15 FILM INDONESIA TERPILIH 2017
Terinspirasi dari Piala Maya, saya memakai istilah "Terpilih" karena beberapa alasan. Pertama, tidak adil rasanya menyebut "Terbaik" apabila tidak semua film Indonesia yang rilis saya tonton, di mana total hanya 85 judul berhasil disantap tahun ini baik pada penayangan reguler maupun festival. Kedua, ini bukan ajang penghargaan yang melibatkan juri dari beragam latar keahlian. 15 judul di bawah adalah pilihan pribadi yang dipengaruhi selera, sudut pandang, sekaligus pengalaman hidup selama setahun terakhir. Bukan mustahil, jika kelak diminta menyusun daftar serupa, urutannya bakal berubah. Untuk sekarang, inilah "15 Film Indonesia Terpilih 2017" versi Movfreak. (Beberapa film seperti Istirahatlah Kata-Kata, Turah, dan Salawaku sudah masuk di daftar tahun lalu).
15. GALIH & RATNA
Lucky Kuswandi sanggup menghidupkan lagi kisah cinta klasik sembari menyinggung beragam permasalahan yang relevan di masa kini, baik di dalam maupun luar lingkup dunia SMA. Sederhana, tanpa kehilangan sisi manis. Bila mixtape kembali populer sebagai alat ekspresi cinta, Galih & Ratna rasanya turut berjasa. (Review)
14. ZIARAH
Mengadopsi klenik Jawa sebagai motor penggerak kisah pemahaman hidup lewat pencarian seorang nenek terhadap makam suaminya. Walau masih jauh dari maksimal khususnya terkait penyaluran emosi kepada penonton, tema serupa takkan muncul lagi di perfilman kita dalam waktu dekat. (Review)
13. DEAR NATHAN
Film yang melambungkan nama Jefri Nichol sebagai idola baru remaja, dan sejauh ini masih film terbaik sang aktor. Jika anda mempertanyakan kenapa Jefri dan Amanda Rawles bagai satu paket, Dear Nathan jawabannya. Chemistry solid keduanya mencuatkan romantisme kuat. (Review)
12. BID'AH CINTA
Film religi terbaik Indonesia selama beberapa waktu terakhir setelah Mencari Hilal. Nurman Hakim berani menyenggol praktik Islam yang kaku tanpa melakukan penghakiman berat sebelah. Beragama adalah soal toleransi. Poin yang semestinya dimengerti masyarakat negeri ini. (Review)
11. KARTINI
Andai Hanung bersedia menekan sedikit lagi unsur dramatisasi penuh tangis, niscaya Kartini bertengger di posisi lebih tinggi. Dituturkan dengan pace cermat selaku bukti pengalaman sang sutradara, dibungkus sinematografi indah, disokong akting luar biasa jajaran pemain. (Review)
10. NIGHT BUS
Benar bahwasanya masalah teknis menyelimuti film ini, tapi keunikan serta relevansi tema sekaligus intensitas yang terjaga rapi menjadikan Night Bus thriller yang tak membosankan meski ditonton berulang kali. Kemenangan besar bagi seorang Teuku Rifnu Wikana baik sebagai aktor dan penulis naskah (bersama Rahabi Mandra). (Review)

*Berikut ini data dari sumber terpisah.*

/-- ICMP: its words (MAJ 0x05 and 0x06, format F-R) and its effect, the predicate D set to the condition of the FN code (R92). -/
def Obligations.CompareIntegers : Prop :=
  let cmp : List (Pred → Reg → Reg → Instr) := [.icmpEq, .icmpNe, .icmpLts, .icmpLes, .icmpGts, .icmpGes, .icmpLtn, .icmpLen,
    .icmpGtn, .icmpGen, .icmpTst, .icmpNtst]
  let cmpS : List (Pred → Reg → Reg → Instr) := [.icmpEqS, .icmpNeS, .icmpLtsS, .icmpLesS, .icmpGtsS, .icmpGesS, .icmpLtnS, .icmpLenS,
    .icmpGtnS, .icmpGenS, .icmpTstS, .icmpNtstS]
  let holds : List (Word → Word → Bool) := [fun a b => a == b, fun a b => a != b, fun a b => a.slt b, fun a b => a.sle b,
    fun a b => b.slt a, fun a b => b.sle a, fun a b => a.ult b, fun a b => a.ule b, fun a b => b.ult a, fun a b => b.ule a,
    fun a b => (a &&& b) != 0, fun a b => (a &&& b) == 0]
  (∀ (c sc : Bool) (f : BitVec 4) (p : Pred) (z : BitVec 4) (a b : Reg) (rest : List Word),
    let w := packR c (if sc then 0x06 else 0x05) f (z ++ p) a b
    (z = 0 → ∀ k, (if sc then cmpS else cmp)[f.toNat]? = some k → decodeWords (w :: rest) = .ok ⟨k p a b, c, 1⟩) ∧
    ((z ≠ 0 ∨ 12 ≤ f.toNat) → ∃ e, decodeWords (w :: rest) = .error e)) ∧
  decodeWords [0x0A408082] = .ok ⟨.icmpLts 2 1 2, false, 1⟩ ∧
  (∀ (s : State) (sc : Bool) (d : Pred) (a b : Reg) (n : Nat) (k : Pred → Reg → Reg → Instr) (h : Word → Word → Bool),
    s.clear (needCmp sc a.toNat b.toNat) noCheck = true → (if sc then cmpS else cmp)[n]? = some k → holds[n]? = some h →
    GivesPred (k d a b) s d.toNat (fun j => h (s.rv j a.toNat) (if sc then s.rs b.toNat else s.rv j b.toNat)) (fun _ => 0))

9. MOBIL BEKAS DAN KISAH-KISAH DALAM PUTARAN
Kesunyian pembungkus tempo lambatnya mungkin menjauhkan beberapa kalangan penonton, tapi Mobil Bekas membuktikan kapasitas Ismail Basbeth sebagai sineas serba bisa. Dirangkainya kondisi sosial-politik Indonesia dalam bingkai perjalanan misterius. (Review)
8. NYAI
Ketika Moon Cake Story membuat saya meragukan apakah Garin Nugroho masih sutradara papan atas Indonesia, Nyai (dan eksperimen lainnya, Setan Jawa) membantah keraguan tersebut. Membawa pertunjukan teater ke layar lebar dalam pengambilan gambar tanpa putus selama 90 menit adalah prestasi luar biasa. (Review)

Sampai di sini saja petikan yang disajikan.